Mayor of Kingston
- Incumbent
- Assumed office 12 March 2024
- Deputy: Delroy Williams
- Preceded by: Delroy Williams

Deputy Mayor of Kingston
- In office 2012–2016

Personal details
- Born: December 15, 1971 (age 54) Black River, St. Elizabeth, Jamaica
- Party: People's National Party
- Spouse: Nicholette Swaby
- Children: 3
- Alma mater: University of the West Indies Bsc Caribbean Maritime University

= Andrew Swaby =

Jamaican politician

Andrew Anthony Swaby (born December 15, 1971), is a Jamaican politician who currently as mayor of Kingston since 2024.

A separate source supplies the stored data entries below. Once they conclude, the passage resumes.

/-- SCANNER_SKIP (R175): the position moves to the first coordinate at or above c, or the SKIP is discarded. -/
def execScannerSkip (t u : Nat) (s : State) : Host.Outcome State Fault Refusal :=
  if u = 1 || u = 2 then unitStep s t u fun r g s =>
    let T := s.tile t
    let U := T.unit u
    let p := unitSite t u
    match T.inHead (8 * u + 1) with
    | none => s
    | some b =>
      let c := (lane b.data 0).toNat
      let pop := fun (s : State) => s.onTile t fun T => T.popIn (8 * u + 1)
      let moveTo := fun (pos : Nat) (s : State) => pop (s.onTile t fun T => T.onUnit u fun U => { U with pos := max U.pos pos, floor := max U.floor c })
      if U.ref.isNone || (lane b.data 1).toNat != (U.fibre - 1) % 2 ^ 32 || (lane b.data 2).toNat != U.stream then
        (pop s).count g.die .skipDiscarded
      else match T.unitFn u with
        | 1 =>
          if bits (T.unitWord u 0) 36 4 != 0 then moveTo (if U.pos / 64 < c / 32 then 64 * (c / 32) else U.pos) s
          else if U.lim ≤ U.pos then pop s
          else
            let below (i : Nat) (s : State) : State × Except Flt Bool :=
              match s.unitRead r p (T.unitPg u) (T.ext u 1 + 4 * i) 4 with
              | (s, .ok v) => (s, .ok (decide (v < c)))
              | (s, .error e) => (s, .error e)
            match below U.pos s with
            | (s, .error e) => s.raise p e
            | (s, .ok false) => pop s
            | (s, .ok true) =>
              match gallop s below U.lim 64 U.pos 1 with
              | (s, .error e) => s.raise p e
              | (s, .ok (lo, hi)) =>
                match bisect s below 64 lo hi with
                | (s, .error e) => s.raise p e
                | (s, .ok pos) => moveTo pos s
        | 3 =>
          let read := fun (i : Nat) (s : State) => s.unitRead r p (T.unitPg u) (T.ext u 1 + 4 * (U.mark + 16 * i + U.ref.getD 0 % 16)) 4
          match nextEntry read U.floor U.lim (U.lim - U.pos) U.pos s with
          | (s, .error e) => s.raise p e
          | (s, .ok (some x)) => if c ≤ x then pop s else moveTo U.pos s
          | (s, .ok none) => moveTo U.pos s
        | 4 =>
          match openScanTree s g p T u with
          | (s, .error e) => s.raise p e
          | (s, .ok (_, e, m)) => moveTo (U.ref.getD 0 * e * m + c * m) s
        | _ => moveTo c s
  else .next s

/-! ### Merge units (R176 to R179) -/

/-- The head of a side: its kind, coordinate or stop level, and reference; none when the side's two streams are out of step. -/
def sideHead (T : Tile) (n : Nat) : Option (Nat × Nat × Nat) :=
  match T.token (24 + 2 * n), T.token (25 + 2 * n) with
  | some (k, x), some (k', y) =>
    if (k ≤ 2 && k' ≤ 2 && (T.inHead (24 + 2 * n)).map Beat.count == (T.inHead (25 + 2 * n)).map Beat.count) then some (0, x, y)
    else if k == k' && (4 ≤ k || (k == 3 && x == y)) then some (k, x, y)
    else none
  | _, _ => none

/-- Both streams of a side give up their head; the side counts its stops and its streams (R179). -/
def popSide (s : State) (t n k : Nat) : State :=
  let s := (s.take t (24 + 2 * n) 0).take t (25 + 2 * n) 1
  s.onTile t fun T => T.onUnit 3 fun U =>
    if k = 3 then (if n = 0 then { U with fibre := U.fibre + 1 } else { U with fibre1 := U.fibre1 + 1 })
    else if 4 ≤ k then
      (if n = 0 then { U with fibre := 0, stream := (U.stream + 1) % 2 ^ 32 } else { U with fibre1 := 0, stream1 := (U.stream1 + 1) % 2 ^ 32 })
    else U

/-- A coordinate with its references on the three outputs. -/
def mergeEmit (T : Tile) (ctx now c x y : Nat) : Tile :=
  let T := T.releaseStop ctx 3
  let T := ((T.sendToken ctx now 3 24 0 (BitVec.ofNat 32 c)).sendToken ctx now 3 25 1 (BitVec.ofNat 32 x)).sendToken ctx now 3 26 1 (BitVec.ofNat 32 y)
  T.onUnit 3 fun U => { U with pending := true }

/-- A stop of a merge unit. -/
def mergeStop (T : Tile) (ctx k : Nat) : Tile :=
  (T.passStop ctx 3 k (bit (T.unitWord 3 0) 49) (!(T.unit 3).pending)).onUnit 3 fun U => { U with pending := false }

/-- A SKIP to side n, when R179 allows one, on discarding that side's head. -/
def mergeSkip (s : State) (g : Region) (t n c : Nat) : State :=
  let T := s.tile t
  let U := T.unit 3
  let free := if n = 0 then U.skip0.isNone else U.skip1.isNone
  let out := 27 + n
  if bit (T.unitWord 3 0) (48 - n) && T.lastLane (24 + 2 * n) && free && (T.outRoute 3 out).any (fun w => w.dsts.all fun c => destRoom s t c ((T.outQ out).beats.length + 1)) then
    let ls := if n = 0 then [c, U.fibre, U.stream] else [c, U.fibre1, U.stream1]
    let b : Beat := ⟨8, 1, 0, 0, g.ctx, 0, ofLanes (ls.map (BitVec.ofNat 32))⟩
    (s.onTile t fun T => (T.pushOut out [b]).onUnit 3 fun U =>
      if n = 0 then { U with skip0 := some c } else { U with skip1 := some c }).count g.die .skipSent
  else s

/-- A SKIP is no longer outstanding once its side delivers a coordinate at or above it, or a control token (R179). -/
def settleSkip (o : Option Nat) (k c : Nat) : Option Nat := match o with | some b => if 3 ≤ k || b ≤ c then none else some b | none => none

He has been an elected Councillor/representative for the past 26 years; he holds a BSc in Business Administration & a Masters in Logistics & Supply-Chain Management.

== Early life ==
Swaby was born on 15 December 1971 in Black River, St. Elizabeth. He attended Munro College and the University of the West Indies.

== Political career ==
Before ascending to the mayoralty in 2024, Swaby spent over 25 years in public service.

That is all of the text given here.